4. Evaluating seagrasses as habitats for juvenile salmon

Team: Laura Kennedy, MSc student, UVic, Dr. Rana El-Sabaawi, UVic, Dr. Francis Juanes, UVic.

Objectives:

To determine the impact of eelgrass density on invertebrate communities, and to determine the importance of prey originating from eelgrass ecosystems to juvenile salmon diets.

Background:

The primary goal of the SSMSP is to identify the most significant factors affecting the marine survival of juvenile salmon in the Salish Sea marine environment. Currently, they do not understand how juvenile salmon in the Salish Sea use nearshore environments in their early marine life, and how habitat complexity, degradation, or restoration of nearshore environments affects the availability of important juvenile salmon habitats. Shore development and climate change have led to the loss and degradation of nearshore ecosystems including seagrasses, which have been shown to be critical for juvenile salmon in many coastal ecosystems. The goal of this study is to assess the value of seagrass ecosystems as foraging grounds for juvenile salmon, and to quantify the effects of seagrass damage and restoration on the availability of high quality salmon diets.

Status:

Ms. Kennedy’s project had two objectives: 1. to compare the availability of invertebrates along a gradient of seagrass health, and 2. to assess whether seagrass meadows provide prey for juvenile salmon. A pilot in the Cowichan Bay estuary showed that the seagrass habitats in the bay were not suitable objective 1 (no discernable seagrass gradients, and most meadows only accessible using snorkeling surveys). As a result, her sampling location was moved to the Comox estuary, which has a high abundance of accessible seagrass habitat containing a gradient of dense to sparse beds.

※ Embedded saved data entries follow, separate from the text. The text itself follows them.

-- ==== Sys2Proof/Tests/Slice0.lean ====
section
/-! SUPPORT. Small tests: terms that WellFormed refuses, words written out from the spec's tables, one
step of each instruction with the spec's examples, and for each statement with hypotheses a state that
meets them. -/

open Sys2Proof Sys2Proof.Machine Sys2Proof.Claims

namespace Sys2Proof.Tests

/-! ### WellFormed refuses ill-formed terms -/

theorem test_wf_misalign16_even_offset : Instr.wf (.misalign16 .read 0x0A) = false := by decide
theorem test_wf_reqbuf_read_odd : Instr.wf (.rdReqbuf .w16 1) = false := by decide
theorem test_wf_reqbuf_write_odd : Instr.wf (.wrReqbuf (.w16 0) 63) = false := by decide
theorem test_wf_respbuf_read_odd : Instr.wf (.rdRespbuf .w16 3) = false := by decide
theorem test_wf_respbuf_write_odd : Instr.wf (.wrRespbuf (.w16 0) 5) = false := by decide
theorem test_wf_pkt_read_odd : Instr.wf (.rdPkt .w16 63) = false := by decide
theorem test_wf_pkt_write_odd : Instr.wf (.wrPkt (.w16 0) 7) = false := by decide
theorem test_wf_unmapped_mapped_offset : Instr.wf (.unmapped (.read .w8) 0x04) = false := by decide
theorem test_wf_unmapped_wide_odd : Instr.wf (.unmapped (.read .w16) 0x13) = false := by decide
theorem test_wf_reserved_real_command : Instr.wf (.reservedCmd 0x12) = false := by decide

/-! ### Decoding: words written out from R91 to R93, one for every constructor -/

theorem test_decode_data :
    decode [0x00, 0x00] = .ok (.rdData .w8) ∧ decode [0x00, 0x02, 0x41] = .ok (.wrData (.w8 0x41)) ∧
    decode [0x01, 0x00] = .ok (.rz01 .read) ∧ decode [0x21, 0x02, 0xFF] = .ok (.rz21 (.write 0xFF)) ∧
    decode [0x29, 0x00] = .ok (.rz29 .read) := by decide

theorem test_decode_transceiver_reads :
    decode [0x04, 0x01] = .ok (.rdStat .whole) ∧ decode [0x05, 0x00] = .ok (.rdStat .hi) ∧
    decode [0x08, 0x00] = .ok (.rdMode .lo) ∧ decode [0x0A, 0x01] = .ok (.rdCtrl .whole) ∧
    decode [0x0F, 0x00] = .ok (.rdBaud .hi) ∧ decode [0x10, 0x01] = .ok (.rdIstat .whole) := by decide

theorem test_decode_transceiver_writes :
    decode [0x04, 0x02, 0x01] = .ok (.wrStat (.lo 0x01)) ∧
    decode [0x08, 0x03, 0x0D, 0x00] = .ok (.wrMode (.whole 0x000D)) ∧
    decode [0x0B, 0x02, 0x20] = .ok (.wrCtrl (.hi 0x20)) ∧
    decode [0x0E, 0x03, 0x87, 0x01] = .ok (.wrBaud (.whole 0x0187)) ∧
    decode [0x11, 0x02, 0x00] = .ok (.wrIstat (.hi 0x00)) := by decide

theorem test_decode_sequencer :
    decode [0x20, 0x00] = .ok (.rdScmd .w8) ∧ decode [0x20, 0x02, 0x05] = .ok (.wrScmd (.w8 0x05)) ∧
    decode [0x23, 0x00] = .ok (.rdSstat .hi) ∧
    decode [0x22, 0x03, 0x00, 0x03] = .ok (.wrSstat (.whole 0x0300)) ∧
    decode [0x24, 0x01] = .ok (.wide24 .read) ∧
    decode [0x26, 0x03, 0x34, 0x12] = .ok (.wide26 (.write 0x1234)) := by decide

theorem test_decode_parameters :
    decode [0x24, 0x00] = .ok .rdSaddr ∧ decode [0x24, 0x02, 0x81] = .ok (.wrSaddr 0x81) ∧
    decode [0x25, 0x00] = .ok .rdSarg ∧ decode [0x25, 0x02, 0x03] = .ok (.wrSarg 0x03) ∧
    decode [0x26, 0x00] = .ok .rdSreqlen ∧ decode [0x26, 0x02, 0x04] = .ok (.wrSreqlen 0x04) ∧
    decode [0x27, 0x00] = .ok .rdSmaxresp ∧ decode [0x27, 0x02, 0x20] = .ok (.wrSmaxresp 0x20) := by
  decide

theorem test_decode_results :
    decode [0x28, 0x01] = .ok (.rdSresplen .w16) ∧
    decode [0x28, 0x02, 0x01] = .ok (.wrSresplen (.w8 0x01)) ∧
    decode [0x2A, 0x01] = .ok (.rdSresult .whole) ∧
    decode [0x2B, 0x02, 0x01] = .ok (.wrSresult (.hi 0x01)) ∧
    decode [0x2D, 0x00] = .ok (.rdStimeout .hi) ∧
    decode [0x2C, 0x03, 0x78, 0x00] = .ok (.wrStimeout (.whole 120)) := by decide

theorem test_decode_buffers :
    decode [0x40, 0x01] = .ok (.rdReqbuf .w16 0) ∧
    decode [0x7F, 0x02, 0x41] = .ok (.wrReqbuf (.w8 0x41) 63) ∧
    decode [0x81, 0x00] = .ok (.rdRespbuf .w8 1) ∧
    decode [0x80, 0x03, 0xEE, 0xEF] = .ok (.wrRespbuf (.w16 0xEFEE) 0) ∧
    decode [0xC2, 0x00] = .ok (.rdPkt .w8 2) ∧ decode [0xC0, 0x02, 0x42] = .ok (.wrPkt (.w8 0x42) 0) :=
  by decide

theorem test_decode_unaccepted :
    decode [0x05, 0x01] = .ok (.misalign16 .read 0x05) ∧
    decode [0xFF, 0x03, 0x01, 0x02] = .ok (.misalign16 (.write 0x0201) 0xFF) ∧
    decode [0x12, 0x00] = .ok (.unmapped (.read .w8) 0x12) ∧
    decode [0x3E, 0x03, 0x01, 0x02] = .ok (.unmapped (.write (.w16 0x0201)) 0x3E) := by decide

theorem test_decode_commands :
    decode [0x01] = .ok .init ∧ decode [0x02] = .ok .select ∧ decode [0x03] = .ok .waitack ∧
    decode [0x04] = .ok .xbyte ∧ decode [0x05] = .ok .xchg ∧ decode [0x06] = .ok .xnoack ∧
    decode [0x10] = .ok .poll ∧ decode [0x11] = .ok .probe ∧ decode [0x12] = .ok .bcast ∧
    decode [0x07] = .ok (.reservedCmd 0x07) ∧ decode [0x99] = .ok (.reservedCmd 0x99) := by decide

theorem test_decode_refuses :
    decode [] = .error .transactionSize ∧ decode [0x20, 0x02] = .error .transactionSize ∧
    decode [0x20, 0x02, 0x01, 0x00] = .error .transactionSize ∧
    decode [0x0A, 0x03, 0x00] = .error .transactionSize ∧
    decode [0x04, 0x00, 0x00] = .error .transactionSize ∧
    decode [0x00, 0x04] = .error .codeWidth := by decide

theorem test_table_words :
    decodeTableWord 8 0x10 = some .poll ∧ decodeTableWord 8 0x21 = some (.rz21 .read) ∧
    decodeTableWord 16 0x220 = some (.wrScmd (.w8 0x00)) ∧
    decodeTableWord 16 0x101 = some (.misalign16 .read 0x01) := by decide

/-! ### One step of each instruction, the expected values from the spec's examples -/

/-- The block after power-on, under the reference parameters of R7. -/
def base : State := { State.reset with cfg := Params.ref }

/-- The block as INIT leaves its transceiver (R206). -/
def ready : State :=
  { base with
    xc := { Xcvr.reset with
      txen := true, rxen := true, ackie := true, mult := 1, chlen := 3, baud := 0x0087 } }

/-- The block in the settle delay of an XCHG that began at tick 0 (R233). -/
def settling : State :=
  { ready with
    now := 20, busy := true, st := .settle
    xc := { ready.xc with attn := true }
    seq := { Sequencer.reset with cur := some .xchg, susp := some (.untilTick 170) } }
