/-- R101, with the drop conditions of R102 (GRADIENT's is the spec's decision D14, the premise on
`CFG.valid` its decision D4): a dropped command is total and leaves no mark: the state is the
one before, and whatever runs afterwards runs as if it had never been presented. -/
def Obligations.DroppedCommandLeavesNoMark : Prop :=
  ∀ (i : Instr) (s : State), (readsLastIndex i = true → s.cfg.valid = true) →
    dropsAt s.cfg.lastIndex i = true →
    exec i s = .next s ∧
    ∀ k, Host.Core.run Sys2Proof.core (k + 1) (s.presentFirst i) =
      Host.Core.run Sys2Proof.core k s

/-- R25 with R88, R93 and R102 (resolved in the spec's C9): a command that answers emits nothing
exactly when it is dropped, or is RESETCHIP without a line, or a gradient wholly off the strip. -/
def Obligations.SilentExactlyWhenDroppedOrEmpty : Prop :=
  ∀ (i : Instr) (s t : State), exec i s = .next t →
    (newEvents s t = [] ↔
      dropsAt s.cfg.lastIndex i = true ∨
      (i = .resetchip ∧ s.params.hasResetLine = false) ∨
      (∃ a e fc tc, i = .gradient a e fc tc ∧ a.toInt < e.toInt ∧
        (e.toInt < 0 ∨ (s.cfg.lastIndex.toNat : Int) < a.toInt)))

/-- R34, R78, R85, R96 (derived in the spec), R50: what a command puts on the bus reads as frames of
the protocol, never the reserved opcode, and no index byte exceeds `CFG.lastIndex`. -/
def Obligations.BusBytesAreFramesOnTheStrip : Prop :=
  ∀ (i : Instr) (s t : State), exec i s = .next t →
    ∃ fs, decodeFrames (busBytes (newEvents s t)) = .ok fs ∧
      ∀ f ∈ fs, ∀ b ∈ indexBytes f, b.toNat ≤ s.cfg.lastIndex.toNat

/-- R128, R87 (the lengths are open, the spec's decision D12): what INIT, SHOW and GRADIENT ask the
caller to wait in `DELAY` events. The byte times R128 adds are left out, the model's choice
(assumption log 20). -/
def Obligations.WaitTotals : Prop :=
  (∀ (s t : State) (n : Half) (ty : LedType) (o : ColorOrder),
    exec (.init n ty o) s = .next t →
    waitTotal (newEvents s t) =
      transactionCount (newEvents s t) * s.params.tCmdUs + s.params.tInitUs) ∧
  (∀ (s t : State), exec .showStrip s = .next t →
    waitTotal (newEvents s t) =
      s.params.tCmdUs + s.params.tLedUs * (s.cfg.lastIndex.toNat + 1)) ∧
  (∀ (s t : State) (a e : Half) (fc tc : Rgb), exec (.gradient a e fc tc) s = .next t →
    waitTotal (newEvents s t) = transactionCount (newEvents s t) * s.params.tCmdUs)

/-! ## The command port and the step -/

/-- R15, R25: with a command at the head of the port that no second one overlaps, a step is `exec`
of that command on the state with it taken off the port. The port and the mark of an overlap are the
model's form (assumption log 1, 2). -/
def Obligations.StepRunsThePresentedCommand : Prop :=
  ∀ (s : State) (i : Instr) (rest : List Presented), i.wellFormed = true →
    s.port = { cmd := i, overlapped := false } :: rest →
    step s = exec i { s with port := rest }

/-- What the port does with everything else: nothing presented, the encoder is idle (assumption
log 1; R127); a second command presented while the one at the head runs, refused, with no next
state for either (R113, the spec's decision D22; the mark is assumption log 2); none of the 17
commands, refused (assumption log 15; R41, R55). That an overlap is named before a term that is no
command, and before any reason of the command's own, is assumption log 26. -/
def Obligations.PortIdlesOrRefuses : Prop :=
  (∀ s : State, s.port = [] → step s = .next s) ∧
  (∀ (s : State) (i : Instr) (rest : List Presented),
    s.port = { cmd := i, overlapped := true } :: rest → step s = .refused .concurrent) ∧
  (∀ (s : State) (i : Instr), s.port ≠ [] →
    step (s.presentOverlapping i) = .refused .concurrent) ∧
  (∀ (s : State) (i : Instr) (rest : List Presented), i.wellFormed = false →
    s.port = { cmd := i, overlapped := false } :: rest → step s = .refused .notACommand)

/-- R15 (with the port of assumption log 1): a program of commands, presented at once, runs them one
after another in the order of presentation, each seeing what the one before left. -/
def Obligations.CommandsRunInPresentationOrder : Prop :=
  ∀ (cmds : List Instr) (s : State), s.port = [] → (∀ i ∈ cmds, i.wellFormed = true) →
    Host.Core.run Sys2Proof.core cmds.length (s.present cmds) = runCommands cmds s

Laura has now successfully completed her MSc at the University of Victoria. Her study showed that eelgrass habitat supported a variety of prey items for juvenile salmon. Prey abundances increased with increasing eelgrass abundance, but did not change in composition across eelgrass density. Juvenile Chum and Chinook salmon diet was dominated by approximately 80% of benthic diet items, all found in eelgrass habitat, supporting the hypothesis that eelgrass habitat can provide foraging grounds for juvenile salmon. Juvenile Chum salmon isotope signatures closely reflected those of eelgrass invertebrates, indicating juvenile Chum salmon utilized eelgrass invertebrates from the Comox Estuary, BC.

Lessons learned include:

  • Eelgrass habitat may provide important foraging grounds for juvenile salmon. Higher-density eelgrass habitat provides increased prey abundance, but even sparse habitat may be an important habitat feature, as it may provide a unique invertebrate community targeted by juvenile salmon.
  • Eelgrass habitat should be protected in near-shore habitats, especially those frequented by juvenile salmon, or close to salmon-bearing streams. Restoration practices should continue, with increased monitoring of the status of natural and restored to better understand how the success of these habitats can influence juvenile salmon feeding.

This project reduces uncertainty around the role of near-shore habitat for juvenile salmon. Specifically, it indicates that the conservation of eelgrass habitat may protect foraging opportunities for juvenile Pacific salmon during a vulnerable life history stage, when growth is critical.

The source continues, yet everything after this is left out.